Hofstader is quoted as saying “I spent a lot of years acquiring a Jewish identity, which is more cultural than religious.” (Brown 2006) Brown, also states in his biography on Hostader “Identity played a vital and no less significant role in contextualizing Hofstadter's scholarship. Half Jewish, he was part of the first wave of intellectuals to incorporate secular, cosmopolitan, and universalist perspectives into his work; as such, he served as a thoughtful agent of change in a nation rapidly moving away from its Protestant moorings…Hofstadter found in earlier schools of historical writing a Wasp bias that favored Anglo-Saxon preferences over more nuanced and culturally diverse narratives. His rebellion against the dominant trends of prewar historiography occurred as others close to him remained committed to the inherited past.” Macdonald was 100% accurate in including Hofstader as a Freudian influenced Jewish liberal.
Daniel Bell probably does fit the identification of “radical.” Describing himself as a “Socialist in economics, a liberal in politics, and a conservative in culture.” (Gardner 1999) Bell is also quoted saying “The Shul and the Socialist party, that framed my life.”(Dorman 1997) So Bell, according to himself, also had a prominent Jewish identity. It depends on what Macdonald means by “Freudian influence” since Bell after his divorce, went under intense Freudian psychoanalysis to handle his depression. (Bell 2019) Macdonald however was 100% accurate in framing Bell as a radical Jewish intellectual.
Riesman, however Cofnas may be correct about not fitting Macdonald’s definition of a Jewish intellectual. However, that question needs more investigation. Riesman did take the rise of anti-semitism seriously, writing in “Commentary magazine” that while the “militant” approach to anti-semitism was honorable and somewhat successful, education would be a better solution to ending anti-semitism. However, a prominent and needed goal is to end anti-semitism. Note also, Commentary magazine was founded by the American Jewish Committee as a journal to specifically express “significant thought and opinion, Jewish affairs and contemporary issues.” (Jew Virtual Library) This doesn’t necessarily mean Macdonald was wrong in calling him a Jewish Freudian liberal. The influence of his Jewish identity is not an open and shut case. Cofnas is wrong about Riesman not being a Freudian, that is evident. (see Riesman 2016)

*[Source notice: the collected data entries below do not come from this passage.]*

/-! ### Settings and station ports (chapters 9 and 10) -/

/-- R150 (with R147, R148 and R149), and the place of the entry in the post queue (R165): the checks of a WRITE in their order.
The entry falls due 2 ms after the end of the exchange (R152), which comes a free time after the take (log entry 5); a 16-bit
value is read signed where its range has a negative bound (log entry 10). Then the tables the checks read: the defined values of
enumerated and set-valued settings (R151, R176), the range of every numeric one (9.1 with 3.1, 4.1, 6.1, 7.6, R4 and R18), and
the group of each setting by its item number (9.1, R176). -/
def Obligations.Write : Prop :=
  (∀ (s : State) (p : Port) (item : Byte) (value : Word),
    let number := (match (s.ports.get p).page with
      | none => 0
      | some g => g.val) * 256 + item.toNat
    let answers : AnswerCode → Prop := fun code =>
      ∃ t, exec (.write p item value) s = .next t ∧ answeredOnly s t p { code := code, data := [] }
        ∧ changesOnly [.ports] s t
    let allowed : Setting → Prop := fun st =>
      match st with
      | .alertMask q => p = q
      | _ =>
        match st.group with
        | 1 | 4 | 6 => p = .m ∨ p = .l
        | 2 | 5 | 7 => p = .m ∨ p = .r
        | 3 => p ≠ .d
        | 8 => p = .m ∨ p = .d
        | _ => p = .m
    let guarded : Setting → Prop := fun st =>
      p ≠ .m ∧ 1 ≤ st.group ∧ st.group ≤ 8 ∧ s.settings.guard.getLsbD st.group = true
    let locked : Setting → Prop := fun st =>
      s.settings.calLock = true ∧ (st.group = 9 ∨ st = .calLock ∧ value = 0#16)
    let full : Prop := 4 ≤ (s.ports.get p).queue.length
    (settingAt number = none → statusAt (takeRequest p s) number = none → answers .noItem)
      ∧ (settingAt number = none → statusAt (takeRequest p s) number ≠ none → answers .notAllowed)
      ∧ ∀ st, settingAt number = some st →
          (¬allowed st → answers .notAllowed)
            ∧ (allowed st → guarded st → answers .guarded)
            ∧ (allowed st → ¬guarded st → locked st → answers .locked)
            ∧ (allowed st → ¬guarded st → ¬locked st → st.defined value = false → answers .refused)
            ∧ (allowed st → ¬guarded st → ¬locked st → st.defined value = true → full → answers .full)
            ∧ (allowed st → ¬guarded st → ¬locked st → st.defined value = true → ¬full →
              ∃ t posted clamped, exec (.write p item value) s = .next t
                ∧ (st.range s.settings = none → posted = value ∧ clamped = false)
                ∧ (∀ lo hi, st.range s.settings = some (lo, hi) →
                    let x : Int := if 0 ≤ lo then (value.toNat : Int) else value.toInt
                    let y : Int := if x < lo then lo else if hi < x then hi else x
                    posted = BitVec.ofInt 16 y ∧ clamped = decide (x < lo ∨ hi < x))
                ∧ t.ports = s.ports.set p
                    { portAnswered s p
                        { code := if clamped then .clamped else .accepted, data := wordBytes posted } with
                      queue := (s.ports.get p).queue
                        ++ [{ item := st, value := posted, clamped := clamped
                              due := s.now + Config.exchangeTail s.free + 200 }] }
                ∧ t.free = s.free + 1
                ∧ changesOnly [.ports, .free] s t))
    ∧ (∀ (st : Setting) (v : Word),
        st.defined v = true ↔
          match st with
          | .machineMode | .side _ .refMode | .drive _ .request => v.toNat ≤ 2
          | .calLock | .zone _ .enable => v.toNat ≤ 1
          | .guardMask => ∀ b, v.getLsbD b = true → 1 ≤ b ∧ b ≤ 8
          | .side _ .heads => v ≠ 0#16 ∧ ∀ b, v.getLsbD b = true → b ≤ 3
          | _ => True)
    ∧ (∀ (table : Settings) (st : Setting),
        st.range table =
          match st with
          | .machineMode | .calLock | .guardMask | .alertMask _ | .side _ .refMode | .side _ .heads | .zone _ .enable
          | .drive _ .request => none
          | .side sd .maxDuty => some (((table.sides.get sd).minDuty : Int), 1000)
          | .side _ .minDuty => some (0, 400)
          | .side _ .deadBand => some (0, 50)
          | .side _ .propBand | .drive _ .rampStep => some (10, 200)
          | .side _ .offset => some (-500, 500)
          | .side _ .slopeTarget => some (-1000, 1000)
          | .zone _ .setpoint => some (0, 1800)
          | .zone _ .band | .zone _ .rated => some (10, 500)
          | .reserve | .drive _ .manual => some (0, 1000)
          | .writtenCapacity => some (0, 6000)
          | .busVoltage => some (100, 800)
          | .drive _ .target => some (0, 600)
          | .drive _ .ratio => some (0, 500)
          | .drive _ .gain => some (0, 200)
          | .drive _ .currentLimit => some (10, 1000)
          | .record .stepLength => some (250, 5000)
          | .record .coldLimit => some (0, 3000)
          | .record .origin => some (-6000, 6000)
          | .record .pitch => some (10, 300)
          | .calibration _ .zeroCount | .calibration _ .fullCount => some (0, 4095)
          | .calibration _ .zeroValue | .calibration _ .fullValue => some (-32768, 32767)
          | .travelPulse | .radarPulse => some (1, 2000))
    ∧ ∀ st : Setting,
        let n := st.number
        st.group =
          if n ≤ 8 then 0 else if n = 10 then 10 else if n ≤ 23 then 1 else if n ≤ 39 then 2 else if n ≤ 63 then 3
          else if n ≤ 79 then 4 else if n ≤ 95 then 5 else if n ≤ 109 then 6 else if n ≤ 125 then 7 else if n ≤ 131 then 8
          else 9
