@[simp] theorem LevellingLaw_reportTrip (s : State)  : LevellingLaw (reportTrip s) ↔ LevellingLaw s := LevellingLaw_congr (by simp) (by simp) (by simp)

@[simp] theorem LevellingLaw_State_reach (s : State) (due : Nat) : LevellingLaw (s.reach due) ↔ LevellingLaw s := LevellingLaw_congr (by simp) (by simp) (by simp)

@[simp] theorem LevellingLaw_State_reachOpt (s : State) (due : Option Nat) : LevellingLaw (s.reachOpt due) ↔ LevellingLaw s := LevellingLaw_congr (by simp) (by simp) (by simp)

@[simp] theorem LevellingLaw_State_modifyPort (s : State) (p : Port) (f : PortState → PortState) : LevellingLaw (s.modifyPort p f) ↔ LevellingLaw s := LevellingLaw_congr (by simp) (by simp) (by simp)

@[simp] theorem LevellingLaw_heard (s : State) (p : Port) : LevellingLaw (heard p s) ↔ LevellingLaw s := LevellingLaw_congr (by simp) (by simp) (by simp)

@[simp] theorem LevellingLaw_takeRequest (s : State) (p : Port) : LevellingLaw (takeRequest p s) ↔ LevellingLaw s := LevellingLaw_congr (by simp) (by simp) (by simp)

@[simp] theorem LevellingLaw_answer (s : State) (p : Port) (a : Answer) : LevellingLaw (answer p a s) ↔ LevellingLaw s := LevellingLaw_congr (by simp) (by simp) (by simp)

@[simp] theorem LevellingLaw_answerCode (s : State) (p : Port) (c : AnswerCode) : LevellingLaw (answerCode p c s) ↔ LevellingLaw s := LevellingLaw_congr (by simp) (by simp) (by simp)

@[simp] theorem LevellingLaw_State_modifyDrive (s : State) (d : Drive) (f : DriveUnit → DriveUnit) : LevellingLaw (s.modifyDrive d f) ↔ LevellingLaw s := LevellingLaw_congr (by simp) (by simp) (by simp)

@[simp] theorem LevellingLaw_fetchFromD (s : State)  : LevellingLaw (fetchFromD s) ↔ LevellingLaw s := LevellingLaw_congr (by simp) (by simp) (by simp)

@[simp] theorem LevellingLaw_releaseFromD (s : State) (n : Nat) : LevellingLaw (releaseFromD n s) ↔ LevellingLaw s := LevellingLaw_congr (by simp) (by simp) (by simp)

@[simp] theorem LevellingLaw_boostZones (s : State) (z : ZoneSet) : LevellingLaw (boostZones z s) ↔ LevellingLaw s := LevellingLaw_congr (by simp) (by simp) (by simp)

@[simp] theorem LevellingLaw_storeRecord (s : State) (h : Header) (pause : Nat) (columns : List Word) : LevellingLaw ((storeRecord h pause columns s).1) ↔ LevellingLaw s := LevellingLaw_congr (by simp) (by simp) (by simp)

@[simp] theorem LevellingLaw_closeRecord (s : State) (partialClose restartClose : Bool) : LevellingLaw (closeRecord partialClose restartClose s) ↔ LevellingLaw s := LevellingLaw_congr (by simp) (by simp) (by simp)

@[simp] theorem LevellingLaw_prefillWindow (s : State)  : LevellingLaw (prefillWindow s) ↔ LevellingLaw s := LevellingLaw_congr (by simp) (by simp) (by simp)

@[simp] theorem LevellingLaw_feedTick (s : State)  : LevellingLaw (feedTick s) ↔ LevellingLaw s := LevellingLaw_congr (by simp) (by simp) (by simp)

@[simp] theorem LevellingLaw_feedLoad (s : State)  : LevellingLaw (feedLoad s) ↔ LevellingLaw s := LevellingLaw_congr (by simp) (by simp) (by simp)

@[simp] theorem LevellingLaw_feedRound (s : State)  : LevellingLaw (feedRound s) ↔ LevellingLaw s := LevellingLaw_congr (by simp) (by simp) (by simp)

@[simp] theorem LevellingLaw_clearDrive (s : State) (p : Port) (d : Drive) : LevellingLaw (clearDrive p d s) ↔ LevellingLaw s := LevellingLaw_congr (by simp) (by simp) (by simp)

On the case of Trilling, Cofnas also leaves out incredible nuance about his Jewish identity. (Benjamin 2017) documents a “reverberation” of Trilling’s Jewish identity in 1944. The “Contemporary Jewish Record” published responses from 11 different Jewish intellectuals (Trilling being one of them) to a 40 question document they (the Contemporary Jewish Record) sent them (the Jewish intellectuals.) Trilling, uncharacteristically of him replied with a 4 page rant which gives great incite on Jewish identity. He ranted against the Zionist Ludwig Lewisohn, essentially claiming Lewisohn was too Jewish out in the open and gave a bad name to Jewish novelists. Trilling, while not wanting to be known as a “Jewish writer” explicitly claiming as such, did note in many instances his Jewishness had an important impact on his self-conception. Claiming “It is never possible for a Jew in my generation to escape his Jewish origin” and he noted his Jewishness “was a point of honor.” (Benjamin 2017 pg 3) Trilling, whether he wanted to be known as one or not, was a Jewish intellectual, just a unique type who was not fund of Jews he thought were too loud, such as Lewisohn (which was not uncommon for Jewish contemporaries of Trilling see Benjamin 2017 pg 17.)
While the extent to which Paul Goodman had a Jewish identity needs further investigation, it is interesting that Cofnas says specifically “no interest in his fellow Jews” despite giving classes on the Holocaust. Likewise Goodman wrote the “A Memorial Synagogue” where he wrote “memorialized in original and arresting fashion the disasters of the Jewish people — and all other peoples — years before the full dimension of the Shoah became known.” (Chametzky 2012) Goodman did probably have a Jewish identity, but that needs further investigation, the specific claim Cofnas made is obviously false.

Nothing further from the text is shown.